§ **Stored records**:
++++++++

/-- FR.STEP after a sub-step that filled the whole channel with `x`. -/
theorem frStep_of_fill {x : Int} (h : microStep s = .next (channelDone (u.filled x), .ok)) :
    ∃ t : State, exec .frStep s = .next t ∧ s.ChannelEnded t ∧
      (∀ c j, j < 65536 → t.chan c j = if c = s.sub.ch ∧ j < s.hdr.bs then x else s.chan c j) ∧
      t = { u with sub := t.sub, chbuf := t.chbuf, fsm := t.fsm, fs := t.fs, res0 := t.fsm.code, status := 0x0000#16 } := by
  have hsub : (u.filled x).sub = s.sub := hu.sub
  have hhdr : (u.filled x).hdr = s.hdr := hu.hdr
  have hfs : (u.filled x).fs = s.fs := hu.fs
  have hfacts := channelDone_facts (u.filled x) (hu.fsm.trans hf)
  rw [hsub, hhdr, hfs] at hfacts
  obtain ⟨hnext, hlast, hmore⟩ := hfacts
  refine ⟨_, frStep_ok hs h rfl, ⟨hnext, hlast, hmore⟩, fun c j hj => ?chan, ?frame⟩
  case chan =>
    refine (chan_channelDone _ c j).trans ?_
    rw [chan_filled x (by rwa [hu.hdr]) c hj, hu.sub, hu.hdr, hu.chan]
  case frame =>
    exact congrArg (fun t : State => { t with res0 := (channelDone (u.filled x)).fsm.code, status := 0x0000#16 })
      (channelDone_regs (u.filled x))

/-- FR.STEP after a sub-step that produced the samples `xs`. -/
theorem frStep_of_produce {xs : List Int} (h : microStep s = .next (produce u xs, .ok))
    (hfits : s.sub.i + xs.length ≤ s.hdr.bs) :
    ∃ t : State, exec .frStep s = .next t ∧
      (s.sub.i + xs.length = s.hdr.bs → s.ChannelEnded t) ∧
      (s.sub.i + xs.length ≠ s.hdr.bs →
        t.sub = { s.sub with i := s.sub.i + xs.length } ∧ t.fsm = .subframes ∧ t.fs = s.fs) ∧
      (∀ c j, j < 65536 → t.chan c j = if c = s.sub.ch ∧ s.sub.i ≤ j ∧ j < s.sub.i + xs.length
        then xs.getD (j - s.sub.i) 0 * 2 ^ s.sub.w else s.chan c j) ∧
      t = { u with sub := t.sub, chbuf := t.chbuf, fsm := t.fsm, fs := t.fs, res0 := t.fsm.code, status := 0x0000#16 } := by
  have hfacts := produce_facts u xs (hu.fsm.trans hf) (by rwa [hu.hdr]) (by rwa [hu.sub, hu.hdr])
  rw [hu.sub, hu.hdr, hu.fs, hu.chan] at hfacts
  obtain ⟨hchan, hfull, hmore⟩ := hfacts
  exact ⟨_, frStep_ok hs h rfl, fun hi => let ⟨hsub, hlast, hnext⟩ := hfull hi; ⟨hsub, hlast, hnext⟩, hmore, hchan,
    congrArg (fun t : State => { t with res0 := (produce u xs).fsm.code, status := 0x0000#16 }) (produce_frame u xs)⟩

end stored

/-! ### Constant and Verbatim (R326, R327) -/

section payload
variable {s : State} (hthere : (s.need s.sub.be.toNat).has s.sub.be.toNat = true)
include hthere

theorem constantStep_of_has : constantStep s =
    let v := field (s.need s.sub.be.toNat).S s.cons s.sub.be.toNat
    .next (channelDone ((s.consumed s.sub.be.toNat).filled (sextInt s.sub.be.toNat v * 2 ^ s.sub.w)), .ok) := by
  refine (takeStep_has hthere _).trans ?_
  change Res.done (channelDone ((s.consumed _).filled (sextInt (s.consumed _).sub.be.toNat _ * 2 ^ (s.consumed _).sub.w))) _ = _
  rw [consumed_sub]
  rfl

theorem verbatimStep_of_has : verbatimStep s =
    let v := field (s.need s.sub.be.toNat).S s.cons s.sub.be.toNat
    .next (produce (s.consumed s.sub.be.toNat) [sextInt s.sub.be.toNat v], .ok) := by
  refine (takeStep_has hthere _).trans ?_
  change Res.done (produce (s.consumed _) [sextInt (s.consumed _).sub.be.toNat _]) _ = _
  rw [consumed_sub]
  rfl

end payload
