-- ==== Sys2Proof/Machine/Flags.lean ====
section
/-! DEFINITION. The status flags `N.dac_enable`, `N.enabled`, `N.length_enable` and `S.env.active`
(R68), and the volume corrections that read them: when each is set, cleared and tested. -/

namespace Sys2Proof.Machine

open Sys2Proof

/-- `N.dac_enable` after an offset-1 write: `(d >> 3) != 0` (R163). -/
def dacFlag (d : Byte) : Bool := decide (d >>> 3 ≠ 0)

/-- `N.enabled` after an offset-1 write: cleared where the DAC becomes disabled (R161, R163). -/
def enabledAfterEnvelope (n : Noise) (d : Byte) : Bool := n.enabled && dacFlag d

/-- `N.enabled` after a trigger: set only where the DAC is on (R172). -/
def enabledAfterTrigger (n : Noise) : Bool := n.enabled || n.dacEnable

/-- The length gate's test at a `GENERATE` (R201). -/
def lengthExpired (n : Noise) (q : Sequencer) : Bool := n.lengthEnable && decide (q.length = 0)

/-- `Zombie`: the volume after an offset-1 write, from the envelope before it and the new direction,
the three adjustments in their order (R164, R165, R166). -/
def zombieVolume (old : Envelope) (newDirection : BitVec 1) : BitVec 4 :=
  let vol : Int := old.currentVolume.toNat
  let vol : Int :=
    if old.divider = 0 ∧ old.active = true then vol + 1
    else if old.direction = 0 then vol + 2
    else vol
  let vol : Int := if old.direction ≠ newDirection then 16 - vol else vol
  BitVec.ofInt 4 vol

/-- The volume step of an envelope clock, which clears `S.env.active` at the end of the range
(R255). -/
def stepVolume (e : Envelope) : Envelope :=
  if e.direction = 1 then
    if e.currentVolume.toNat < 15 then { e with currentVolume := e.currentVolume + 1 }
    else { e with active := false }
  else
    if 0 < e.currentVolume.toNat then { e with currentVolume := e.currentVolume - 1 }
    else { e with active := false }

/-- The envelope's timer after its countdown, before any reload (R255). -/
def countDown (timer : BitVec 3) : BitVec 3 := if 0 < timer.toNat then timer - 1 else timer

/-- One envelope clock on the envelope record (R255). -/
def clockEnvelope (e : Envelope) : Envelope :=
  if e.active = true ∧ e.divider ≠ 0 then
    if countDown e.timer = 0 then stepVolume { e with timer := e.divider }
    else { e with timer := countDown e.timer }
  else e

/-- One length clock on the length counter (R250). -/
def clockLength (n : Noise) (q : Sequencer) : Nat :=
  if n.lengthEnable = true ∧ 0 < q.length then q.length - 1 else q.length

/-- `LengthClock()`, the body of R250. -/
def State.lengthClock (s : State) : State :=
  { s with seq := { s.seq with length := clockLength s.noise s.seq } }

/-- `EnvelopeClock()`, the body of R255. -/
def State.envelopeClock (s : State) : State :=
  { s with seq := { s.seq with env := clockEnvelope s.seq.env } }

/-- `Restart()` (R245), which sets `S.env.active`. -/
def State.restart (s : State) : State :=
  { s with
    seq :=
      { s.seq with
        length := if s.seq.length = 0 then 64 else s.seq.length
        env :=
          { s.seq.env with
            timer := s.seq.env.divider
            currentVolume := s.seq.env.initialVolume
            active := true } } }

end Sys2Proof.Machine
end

++++++++

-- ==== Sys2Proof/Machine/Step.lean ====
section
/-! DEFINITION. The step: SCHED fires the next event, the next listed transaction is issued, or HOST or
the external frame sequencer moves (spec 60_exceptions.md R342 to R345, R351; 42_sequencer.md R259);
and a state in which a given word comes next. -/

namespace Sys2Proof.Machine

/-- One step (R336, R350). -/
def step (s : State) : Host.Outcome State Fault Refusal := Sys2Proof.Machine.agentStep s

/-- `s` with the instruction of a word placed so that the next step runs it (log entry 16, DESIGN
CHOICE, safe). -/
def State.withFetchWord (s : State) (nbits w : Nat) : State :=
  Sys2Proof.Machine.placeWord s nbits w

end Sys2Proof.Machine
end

++++++++

§ **Problem requirements**: A single figure is required: the number of lines in the entries that hold the string "which".

§ **Response to this exercise**: 3